Yearly and daily relationship assessment between air pollution and early-stage covid-19 incidence: evidence from 231 countries and regions

Yuan Meng, Man Sing Wong, Hanfa Xing, Mei Po Kwan, Rui Zhu

Research output: Journal article publicationJournal articleAcademic researchpeer-review

5 Citations (Scopus)

Abstract

The novel coronavirus disease 2019 (COVID-19) has caused significantly changes in worldwide environmental and socioeconomics, especially in the early stage. Previous research has found that air pollution is potentially affected by these unprecedented changes and it affects COVID-19 infections. This study aims to explore the non-linear association between yearly and daily global air pollution and the confirmed cases of COVID-19. The concentrations of tropospheric air pollution (CO, NO2, O3, and SO2) and the daily confirmed cases between 23 January 2020 and 31 May 2020 were collected at the global scale. The yearly discrepancies of air pollutions and daily air pollution are associated with total and daily confirmed cases, respectively, based on the generalized additive model. We observed that there are significant spatially and temporally non-stationary variations between air pollution and confirmed cases of COVID-19. For the yearly assessment, the number of confirmed cases is associated with the positive fluctuation of CO, O3, and SO2 discrepancies, while the increasing NO2 discrepancies leads to the significant peak of confirmed cases variation.
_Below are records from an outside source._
/-! ## The loop of `latch` -/

/-- The bits latched at the levels of the two channels, one of each a beat, from the registers of the edge detector
on. -/
def EdgRegs.latched (r : Bool) : EdgRegs → List Bool → List Bool → List Bool
  | e, q :: qs, d :: ds =>
    (bif e.cprevValid && edgeQ e.cprev q r then [d] else []) ++ latched r ⟨q, true⟩ qs ds
  | _, _, _ => []

/-- Behind a valid previous level they are those of the loop of `latch`. -/
theorem EdgRegs.latched_of_valid (r p : Bool) (qs ds : List Bool) :
    EdgRegs.latched r ⟨p, true⟩ qs ds = latchFrom r p qs ds := by
  induction qs generalizing p ds with
  | nil => rfl
  | cons q qs ih =>
    cases ds with
    | nil => rfl
    | cons d ds =>
      rw [EdgRegs.latched, latchFrom, ih]
      cases hq : edgeQ p q r <;> simp

/-- From the reset of the edge detector on they are those of `latch` (R85). -/
theorem EdgRegs.latch_eq_latched (r : Bool) {qs ds : List Bool} (h : qs.length = ds.length) :
    latch qs ds r = .ok (EdgRegs.latched r .reset qs ds) := by
  unfold latch
  rw [if_neg (not_not.mpr h)]
  cases qs with
  | nil => rfl
  | cons q qs =>
    cases ds with
    | nil => simp at h
    | cons d ds => exact congrArg Except.ok (EdgRegs.latched_of_valid r q qs ds).symm

/-! ## The bits of a run -/

@[simp] theorem filterMap_bit?_groupEvents (b : Bool) (s : State) : (groupEvents b s).filterMap Event.bit? = [] := by
  by_cases hg : s.cnt + 1 = s.cfg.groupSize
  · cases hx : s.cfg.asHex <;> simp [groupEvents, hg, hx, Event.bit?]
  · simp [groupEvents, hg]

section
variable {qc qd : Bool} {s t : State} (h : OpenBeat qc qd s t)
include h

theorem OpenBeat.datLevels : t.events.filterMap (Event.digBit? .dat) = [qd] := by
  rw [h.events]
  cases edgeSeen s qc with
  | false => rfl
  | true => exact congrArg (qd :: ·) (filterMap_digBit?_groupEvents .dat qd s)

theorem OpenBeat.bits : t.events.filterMap Event.bit? = bif edgeSeen s qc then [qd] else [] := by
  rw [h.events]
  cases edgeSeen s qc with
  | false => rfl
  | true => exact congrArg (qd :: ·) (filterMap_bit?_groupEvents qd s)

end

/-- Beats and `NOP`s that leave no flag set: the channels show equally many levels, the `BIT` events are the bits
latched at them, and `n_bits` counts these events. -/
theorem runOps_beats_latches {beats : List Instr} {s t : State} {es : List Event}
    (hb : ∀ i ∈ beats, isBeat i = true ∨ i = .nop) (hrun : runOps beats s = .next (t, es))
    (ha : t.flags.any = false) :
    (es.filterMap (Event.digBit? .clk)).length = (es.filterMap (Event.digBit? .dat)).length
      ∧ es.filterMap Event.bit? = s.edg.latched s.cfg.risingEdge (es.filterMap (Event.digBit? .clk))
          (es.filterMap (Event.digBit? .dat))
      ∧ t.nBits = s.nBits + (es.filterMap Event.bit?).length := by
  induction beats generalizing s es with
  | nil =>
    cases hrun
    exact ⟨rfl, rfl, rfl⟩
  | cons i beats ih =>
    obtain ⟨hi, hrest⟩ := List.forall_mem_cons.mp hb
    obtain ⟨u, es', hx, hr, rfl⟩ := runOps_cons_next hrun
    have hle : u.flags.le t.flags := runOps_flags_le (fun j hj => ne_start_of_beat (hrest j hj)) hr
    obtain ⟨hlen, hbits, hnBits⟩ := ih hrest hr
    obtain rfl | ⟨qc, qd, hu⟩ := exec_beat_of_no_flag hi hx (Flags.any_eq_false_of_le hle ha)
    · exact ⟨hlen, hbits, hnBits⟩
    · simp only [List.filterMap_append, hu.clkLevels, hu.datLevels, hu.bits]
      refine ⟨congrArg (· + 1) hlen, ?_, ?_⟩
      · rw [hbits, hu.edg, hu.cfg]
        rfl
      · rw [hnBits, hu.nBits]
        cases edgeSeen s qc <;> simp [Nat.add_comm, Nat.add_left_comm]

/-- `END` shows at most a `FIN`, and the bits stand. -/
theorem exec_endRun_shows {β : Type} (f : Event → Option β) (hf : ∀ c, f (.fin c) = none) {s t : State}
    (hx : exec .endRun s = .next t) : t.events.filterMap f = [] ∧ t.nBits = s.nBits := by
  cases exec_cases hx with
  | protocol => exact ⟨rfl, rfl⟩
  | closed => exact ⟨by simp [hf], rfl⟩

/-- Settles O46: the beats between `START` and `END` start from the reset of the edge detector and leave no flag set,
and neither `START` nor `END` shows a level or a bit. -/
theorem runLatchesItsBits : Obligations.RunLatchesItsBits := by
  intro beats s t es hp hl hb hrun hclk hdat
  obtain ⟨v, es, hstart, hops, rfl⟩ := runOps_cons_next hrun
  obtain ⟨u, es, hbeats, hend, rfl⟩ := runOps_concat_next hops
  cases hstart.symm.trans (execStart_of_legal hp hl)
  have hle : u.flags.le t.flags := flagsAreSticky .endRun u t hend nofun
  have hclear (ch : Chan) : t.flags.get ch.ambigFlag = false := by
    cases ch with
    | clk => exact hclk
    | dat => exact hdat
  have hambig (ch : Chan) : u.flags.get ch.ambigFlag = false :=
    Bool.eq_false_iff.mpr fun hch => Bool.eq_false_iff.mp (hclear ch) (hle _ hch)
  have hany : u.flags.any = false := runOps_paired_any hb rfl rfl hbeats hambig
  obtain ⟨hlen, hbits, hnBits⟩ := runOps_beats_latches (fun i hi => isBeat_of_paired (hb i hi)) hbeats hany
  obtain ⟨hbit, hn⟩ := exec_endRun_shows Event.bit? (fun _ => rfl) hend
  have hdig (ch : Chan) := (exec_endRun_shows (Event.digBit? ch) (fun _ => rfl) hend).1
  simp only [State.clearRun_events, State.quiet_events, List.nil_append, List.filterMap_append, hbit, hdig,
    List.append_nil, hn]
  rw [State.clearRun_nBits, Nat.zero_add] at hnBits
  exact ⟨(EdgRegs.latch_eq_latched s.cfg.risingEdge hlen).trans (congrArg Except.ok hbits.symm), hnBits⟩

end Sys2Proof.Machine
end

section
/-! PROOFS. 43_bit_shifter.md: what `SHIFT_IN` computes, and that the bits of a group through it leave the value of the
chunk. The value of a chunk is the number whose binary digits, the lowest first, are the bits in the order of
`MSB_FIRST`, so Mathlib's `Nat.ofDigits` gives its bound and what one bit more does to it. -/

namespace Sys2Proof.Machine

/-! ## `SHIFT_IN` -/

/-- Settles O36: the sums are `shiftIn_eq`, and a group of `g` bits has room for `cnt + 1` of them. -/
theorem shiftInNeverOverflows : Obligations.ShiftInNeverOverflows := fun _ _ _ b hsh hcnt =>
  ⟨shiftIn_eq true b hsh, shiftIn_eq false b hsh, fun m =>
    ⟨shiftIn_lt hsh m b, (shiftIn_lt hsh m b).trans_le (Nat.pow_le_pow_right Nat.two_pos hcnt)⟩⟩

/-- The first bit of a group is the partial value, in both orders (R109). -/
theorem shiftIn_empty (m b : Bool) : shiftIn m 0 0 b = b.toNat := by
  rw [shiftIn_eq m b Nat.one_pos]
  cases m <;> simp

/-! ## The value of a chunk -/

/-- The sum of R105 is the number with the given binary digits, shifted by the first weight. -/
theorem weightedSum_eq (j : Nat) (a : List Bool) : weightedSum j a = 2 ^ j * Nat.ofDigits 2 (a.map Bool.toNat) := by
  induction a generalizing j with
  | nil => simp [weightedSum]
  | cons b a ih =>
    rw [weightedSum, ih, List.map_cons, Nat.ofDigits_cons]
    ring

theorem chunkValue_eq_ofDigits (c : List Bool) (m : Bool) :
    chunkValue c m = Nat.ofDigits 2 ((if m then c.reverse else c).map Bool.toNat) := by
  rw [chunkValue, weightedSum_eq, Nat.pow_zero, Nat.one_mul]

/-- A chunk of `g` bits has a value below `2^g`. -/
theorem chunkValue_lt (c : List Bool) (m : Bool) : chunkValue c m < 2 ^ c.length := by
  have hdigit : ∀ x ∈ (if m then c.reverse else c).map Bool.toNat, x < 2 := by
    simp only [List.mem_map]
    rintro _ ⟨b, -, rfl⟩
    exact b.toNat_lt
  rw [chunkValue_eq_ofDigits]
  refine (Nat.ofDigits_lt_base_pow_length Nat.one_lt_two hdigit).trans_eq ?_
  cases m <;> simp

/-- One bit more goes into the value as `SHIFT_IN` takes it in (R106). -/
theorem chunkValue_concat (c : List Bool) (b m : Bool) :
    chunkValue (c ++ [b]) m = shiftIn m (chunkValue c m) c.length b := by
  rw [shiftIn_eq m b (chunkValue_lt c m)]
  simp only [chunkValue_eq_ofDigits]
  cases m with
  | true => simp [Nat.ofDigits_cons, Nat.add_comm]
  | false => simp [Nat.ofDigits_append, Nat.mul_comm]

/-- Behind the bits `p` of a group, the partial value is theirs, and the bits `c` leave the value of all. -/
theorem shiftAll_chunkValue (m : Bool) (p c : List Bool) :
    shiftAll m (chunkValue p m) p.length c = chunkValue (p ++ c) m := by
  induction c generalizing p with
  | nil => rw [shiftAll, List.append_nil]
  | cons b c ih =>
    have h := ih (p ++ [b])
    rw [chunkValue_concat, List.length_append, List.append_assoc] at h
    exact h

/-- Settles O37: the empty chunk is the group with no bit yet. -/
theorem shiftingGivesTheChunkValue : Obligations.ShiftingGivesTheChunkValue := by
  intro c m
  cases m <;> exact shiftAll_chunkValue _ [] c

/-- A chunk of `g` equal bits has the value 0 or `2^g - 1`. -/
theorem chunkValue_replicate (g : Nat) (b m : Bool) :
    chunkValue (List.replicate g b) m = b.toNat * (2 ^ g - 1) := by
  have hsum : chunkValue (List.replicate g b) m + b.toNat = b.toNat * 2 ^ g := by
    rw [chunkValue_eq_ofDigits, List.reverse_replicate, ite_self, List.map_replicate]
    induction g with
    | zero => simp
    | succ g ih =>
      rw [List.replicate_succ, Nat.ofDigits_cons, Nat.pow_succ, ← Nat.mul_assoc, ← ih]
      ring
  rw [Nat.mul_sub_one, ← hsum, Nat.add_sub_cancel]

/-! ## One bit order a run -/

/-- No operation writes the configuration in a run (10_state.md R17). -/
theorem exec_cfg_of_run {i : Instr} {s t : State} (hp : s.phase = .run) (hx : exec i s = .next t) : t.cfg = s.cfg := by
  cases exec_cases hx with
  | idle | protocol | closed => rfl
  | opened _ h | notOpened _ h | written _ _ _ h => exact absurd hp h
  | clockOnly | dataOnly => simp
  | gateClosed c d | noEdge c d | edge c d => exact afterComparators_cfg c d s

/-- Settles O41: a palindrome is its own reverse, and so is a chunk of equal bits. -/
theorem palindromesIgnoreTheBitOrder : Obligations.PalindromesIgnoreTheBitOrder :=
  ⟨fun _ h => congrArg (weightedSum 0) h,
    fun g m => ⟨by simp [chunkValue_replicate], by simp [chunkValue_replicate]⟩,
    fun _ _ _ hp hx => congrArg CfgRegs.msbFirst (exec_cfg_of_run hp hx)⟩

/-! ## Groups of one bit -/

/-- In an open run with `GROUP_SIZE = 1` the group is always empty. -/
theorem State.Inv.emptyGroup {s : State} (h : s.Inv) (hp : s.phase = .run) (hg : s.cfg.groupSize = 1) :
    s.cnt = 0 ∧ s.sh = 0 := by
  obtain ⟨hlt, -⟩ := h.groupsRun hp
  have hcnt : s.cnt = 0 := by omega
  have hsh := h.shBound
  rw [hcnt] at hsh
  exact ⟨hcnt, by omega⟩

/-- A bit that completes an empty group comes out as its value. -/
theorem val_mem_groupEvents {s : State} (hg : s.cfg.groupSize = 1) (hcnt : s.cnt = 0) (hsh : s.sh = 0) (b : Bool) :
    Event.val b.toNat ∈ groupEvents b s := by
  simp [groupEvents, hg, hcnt, hsh, shiftIn_empty]

theorem bit_not_mem_groupEvents (b b' : Bool) (s : State) : Event.bit b ∉ groupEvents b' s := fun h => by
  have hmem : b ∈ (groupEvents b' s).filterMap Event.bit? := List.mem_filterMap.mpr ⟨_, h, rfl⟩
  simp at hmem

/-- A beat with an edge emits the latched bit, and no other. -/
theorem bit_mem_edgeBeat {c d : SampleT} {s : State} {qc qd b : Bool} :
    Event.bit b ∈ (edgeBeat qc qd (afterComparators c d s)).events ↔ b = qd := by
  simp [edgeBeat, bit_not_mem_afterComparators, bit_not_mem_groupEvents]

/-- Settles O42: of the cases of a paired beat one emits `BIT`, and there the empty group is full with this bit. -/
theorem groupsOfOneEmitEveryBit : Obligations.GroupsOfOneEmitEveryBit := by
  refine ⟨shiftIn_empty, fun c d s t h hp hg hx => ?_⟩
  obtain ⟨hcnt, hsh⟩ := h.emptyGroup hp hg
  refine ⟨hcnt, hsh, fun b hb => ?_⟩
  cases exec_cases hx with
  | protocol => cases hb
  | gateClosed | noEdge => exact absurd hb (bit_not_mem_afterComparators c d s b)
  | edge _ _ _ qc qd =>
    have hval := val_mem_groupEvents hg hcnt hsh qd
    obtain rfl := bit_mem_edgeBeat.mp hb
    simp [edgeBeat, hval]

end Sys2Proof.Machine
end

section
/-! PROOFS. 44_group_decoder.md: the rule of `GRP_STEP`, the hexadecimal strings and `EXPAND`. The bits of `EXPAND` and
the digits of `HEXSTR` are the lowest digits of a value in base 2 and base 16, and `Nat.ofDigits` gives the value back
from them (`ofDigits_lowDigits`). -/

namespace Sys2Proof.Machine

/-! ## `GRP_STEP` -/

/-- Settles O35: the branches of `grpStep_eq`, with the fixed width of `HEX_PAD` here. -/
theorem groupStepFollowsItsRule : Obligations.GroupStepFollowsItsRule := by
  rintro b s v rfl
  rw [grpStep_eq]
  refine ⟨fun hg hx => ?_, fun hg hx => ?_, fun hg => ?_⟩
  · simp [groupEvents, hg, hx, Config.hexPad]
  · simp [groupEvents, hg, hx]
  · simp [groupEvents, hg]

/-! ## The lowest digits of a value -/

/-- The `n` lowest digits of `v` in base `b`, the lowest first. -/
def lowDigits (b v n : Nat) : List Nat := (List.range n).map fun i => v / b ^ i % b

/-- They are the digits of the value modulo `b^n`. -/
theorem ofDigits_lowDigits (b v n : Nat) : Nat.ofDigits b (lowDigits b v n) = v % b ^ n := by
  induction n with
  | zero => simp [lowDigits, Nat.mod_one]
  | succ n ih =>
    have hsucc : lowDigits b v (n + 1) = lowDigits b v n ++ [v / b ^ n % b] := by simp [lowDigits, List.range_succ]
    have hlen : (lowDigits b v n).length = n := by simp [lowDigits]
    rw [hsucc, Nat.ofDigits_append, ih, hlen, Nat.ofDigits_singleton, Nat.mod_pow_succ]

/-! ## `EXPAND` -/

theorem length_expand (v g : Nat) (m : Bool) : (expand v g m).length = g := by simp [expand]

/-- In the order `MSB_FIRST = 0` the bits are the lowest binary digits. -/
theorem map_toNat_expand (v g : Nat) : (expand v g false).map Bool.toNat = lowDigits 2 v g := by
  rw [expand, lowDigits, List.map_map]
  refine List.map_congr_left fun k _ => ?_
  rcases Nat.mod_two_eq_zero_or_one (v / 2 ^ k) with h | h <;> simp [Nat.shiftRight_eq_div_pow, h]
For the daily assessment, among the selected countries, positive linear or non-linear relationships are found between CO and SO2 concentrations and the daily confirmed cases, whereas NO2 concentrations are negatively correlated with the daily confirmed cases; variations in the ascending/declining associations are identified from the relationship of the O3-confirmed cases. The findings indicate that the non-linear relationships between global air pollution and the confirmed cases of COVID-19 are varied, which implicates the needs as well as the incorporation of our findings in the risk monitoring of public health on local, regional, and global scales.

Original languageEnglish
Article number401
JournalISPRS International Journal of Geo-Information
Volume10
Issue number6
DOIs
Publication statusPublished - Jun 2021

Keywords

  • Air pollution
  • Confirmed cases
  • COVID-19
  • Generalized additive model

ASJC Scopus subject areas

  • Geography, Planning and Development
  • Computers in Earth Sciences
  • Earth and Planetary Sciences (miscellaneous)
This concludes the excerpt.